Re: [Tails-ux] Report on Piwik prototype

Delete this message

Reply to this message
Author: jaster
Date:  
To: Tails user experience & user interface design
Subject: Re: [Tails-ux] Report on Piwik prototype
Once upon a time, webmasters had the same problem with AOL's proxy.
Millions of people had the same IP. The workaround was to count a new
user session every time the same IP was inactive for a few minutes.

One problem with IPs now is that the EU privacy rules seem to require
not identifying users to websites without their opting in for that.

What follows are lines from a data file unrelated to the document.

/-- R228: reclaim every entry whose version range holds no retained version. -/
def Lattice.reclaim (l : Lattice) (w : Nat) (retained : List Nat) : Lattice :=
  let live (e : L1Ent) : Bool := retained.any (fun v => decide (e.vFrom ≤ v ∧ v < e.vUntil))
  let gone := l.l1.filter (fun (_, e) => !live e)
  { l with
    l0Base := keepHistory retained [] (vAll + 1) l.l0Base,
    l0 := (l.l0.map (fun (c, h) => (c, keepHistory retained (l.l0Base.map (·.vFrom)) (vAll + 1) h))).filter (fun (_, h) => !h.isEmpty),
    l1 := l.l1.filter (fun (_, e) => live e),
    pool := gone.foldl (fun m (_, e) => if e.state = 3 then m.erase (l.poolPlace w e.key e.brick) else m) l.pool,
    tables := l.tables.filter (fun (v, _) => retained.contains v) }

/-! ### Moving obstacles (R245, R246) -/

/-- The entry at an offset of an obstacle table. -/
def parseObstacle (bs : List Byte) (o : Nat) : Obstacle :=
  let f (k : Nat) : Val := f32.decode (field bs (o + k) 4)
  let v3 (k : Nat) : List Val := [f k, f (k + 4), f (k + 8)]
  ⟨field bs o 1, field bs (o + 2) 2, f 4, v3 8, v3 0x14, v3 0x20, f 0x2C, f 0x30, f 0x34⟩

/-- R246: whether the entry at an offset is valid. -/
def obstacleOk (bs : List Byte) (o : Nat) : Bool :=
  let e := parseObstacle bs o
  let vs := [e.radius] ++ e.a0 ++ e.b0 ++ e.vel ++ [e.tStart, e.tEnd, e.grow]
  vs.all Val.isFinite && Val.le (.zero false) e.radius && Val.le (.zero false) e.grow && Val.le e.tStart e.tEnd &&
    decide (e.kind = 0 ∨ e.kind = 1 ∨ e.kind = 0xFF) && decide (field bs (o + 1) 1 = 0) &&
    ((bs.drop (o + 0x38)).take 8).all (· = 0)

/-- R246: the index a refused table reports: the lowest invalid entry, or 4,096 for one that is too long. -/
def obstacleFault (count : Nat) (bs : List Byte) : Option Nat :=
  match (List.range (Min.min count 4096)).find? (fun i => !obstacleOk bs (64 * i)) with
  | some i => some i
  | none => if 4096 < count then some 4096 else none

/-- R245: the table of a version. -/
def parseObstacles (count : Nat) (bs : List Byte) : List Obstacle :=
  tabulate count (fun i => parseObstacle bs (64 * i))

/-! ### The coarse level (R248) -/

/-- Nothing resident. -/
def Coarse.empty : Coarse := ⟨none, [], []⟩

/-- The coarse level of a world as VISIBLE of version `v` refreshes it: the newest entry of each cell, and the obstacle table of
that version. -/
def Lattice.coarse (l : Lattice) (v : Nat) : Coarse :=
  let base := l.l0Base.head?
  let newest (h : List L0Ent) : Option L0Ent :=
    match h.head?, base with
    | some a, some b => if b.vFrom ≤ a.vFrom then some a else none
    | a, _ => a
  { l0Base := base
    l0 := l.l0.filterMap (fun e => (newest e.2).map (fun a => (e.1, a)))
    obstacles := l.tables.getD v [] }

/-- What slice `k` holds of it (R220): the newest entries of the L0 cells homed to it, by cell, and the obstacle entries, by slot. -/
def Coarse.slice (c : Coarse) (l : Lattice) (w k : Nat) : List (Nat × L0Ent) × List (Nat × Obstacle) :=
  let cells := (List.range (l.n0 2)).flatMap (fun z => (List.range (l.n0 1)).flatMap (fun y =>
    ((List.range (l.n0 0)).filter (fun x => l0Home w x y z = k)).map (fun x => l.cellIndex x y z)))
  (cells.filterMap (fun i => (match c.l0.get i with | some e => some e | none => c.l0Base).map (fun e => (i, e))),
   (c.obstacles.zipIdx.filter (fun e => obstacleHome e.2 = k)).map (fun e => (e.2, e.1)))

/-- The L0 entry of a cell for version `v`: the resident one, or along its `older` chain (R217, R248). -/
def Coarse.l0For (c : Coarse) (l : Lattice) (cell v : Nat) : L0Ent :=
  match (match c.l0.get cell with | some e => some e | none => c.l0Base) with
  | some e => if e.vFrom ≤ v then e else l.l0At cell v
  | none => l.l0At cell v

/-! ### Refusals (R238) -/

/-- The refusal of a prepared version: the lowest code, with the offset or index it reports. -/
def prepRefusal (er : PrepErr) (solid obst : Option Nat) : Option (Nat × Nat) :=
  match solid, er.bound, obst, er.indexFull, er.poolFull with
  | some o, _, _, _, _ => some (0x06, o)
  | none, some o, _, _, _ => some (0x07, o)
  | none, none, some o, _, _ => some (0x08, o)
  | none, none, none, some o, _ => some (0x09, o)
  | none, none, none, none, some o => some (0x0A, o)
  | none, none, none, none, none => none

end Sys2Proof.Machine
end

IMO, counting people is overrated. The better questions are around why
people come and what they ask for and do. User vocabulary. Page views.
Search terms. You can learn a lot about those things without needing to
identify individuals.

jaster


On 2017-09-04 16:14, sajolida wrote:
> u:
>> sajolida:


>>> a. Ask boum.org to deactivate IP anonymization. We could import the logs
>>> daily and then get rid of the original logs and rely instead on the IP
>>> anonymization feature of Piwik [3]. It's not a hack but serious stuff
>>> build for users with legal requirements so I expect it to be well
>>> integrated and doing what it should.
>>>
>>> Downsides:
>>>
>>> - I'm not sure boum.org will be able or ready to have IP in their logs.
>>> - Relying on logs of activity done through the Tor network might not
>>> provide a perfect way of singling out people. For example, I expect
>>> people using the same exit node to visit our website to still be
>>> considered as a single visit.
>>> - We might still want to keep and analyze the raw logs for some
>>> data that Piwik wouldn't provide us. For example, until now I didn't
>>> find how to replace our boot statistics: see the hits on
>>> security/index.en.atom only by libwww-perl. It's probably possible
>>> but I can say it yet. Or to count the hits on the hash tags that I
>>> used to flag the activity related to the donation campaign. But for
>>> this, there are other mechanisms of Piwik to do this even better next
>>> year.
>>>
>>> [3]: https://piwik.org/docs/privacy/
>>>
>>> b. Rely on the JavaScript. Again we could rely on the IP anonymization
>>> feature of Piwik to keep sleeping at night. It's not clear to me whether
>>> people using the same exit node would be singled out with this technique
>>> (relying on some cookie maybe).
>>>
>>> Downsides:
>>>
>>> - We won't have analytics from people without JavaScript.
>>> - The JavaScript might not give us all the analytics we need.
>>> For example the hits on the security upgrade feed by Tails Upgrader.
>>>
>>> I'm not sure what's best and it would anyway involve a more political
>>> discussion about what information we want from our users. Happy to
>>> gather impression and hints on what would such a discussion imply but
>>> I'm not sure here is the right place to have it.
>>
>> I dont' know where to have this discussion, but here is some input of
>> mine. I've looked at Piwik's demo in the meantime and tried to figure
>> out how much information we would get out of non-anonymized logs.
>
> Cool!
>
> As far as I understand, the big point in either switching to
> non-anonymized Apache logs or the UP anonymization feature of Piwik is
> that we will be able to differentiate *visits* from *hits* and that this
> is a requirement to know "how many people".
>
> For example to differentiate two visits from a single person from two
> visits from two different people. Or in this case to know how many
> people are behind the thousands of hits by Tor Browser.
>
> Being able to identify visits is also the only way for us to study how a
> single person travels through our website; apart from referrer who only
> tell us aggregated information from one page to the other but not
> throughout a whole visit of multiple pages.
>
>> - possibly we'd know how many people access the website from Tails or
>> throught the Tor network, and how many access it through the "normal"
>> Internet which could be interesting. However, I suspect that through the
>> user-agent we will already have this information
>
> Yes. We can already fraction *hits* according to user-agent and know
> which fraction comes from Tor Browser and which does not (putting aside
> that a, probably small, fraction of Firefox users will have the same
> user-agent as Tor Browser).
>
> What we're not able to tell yet is how many *people* (ie. *visits*) come
> from Tor or non-Tor.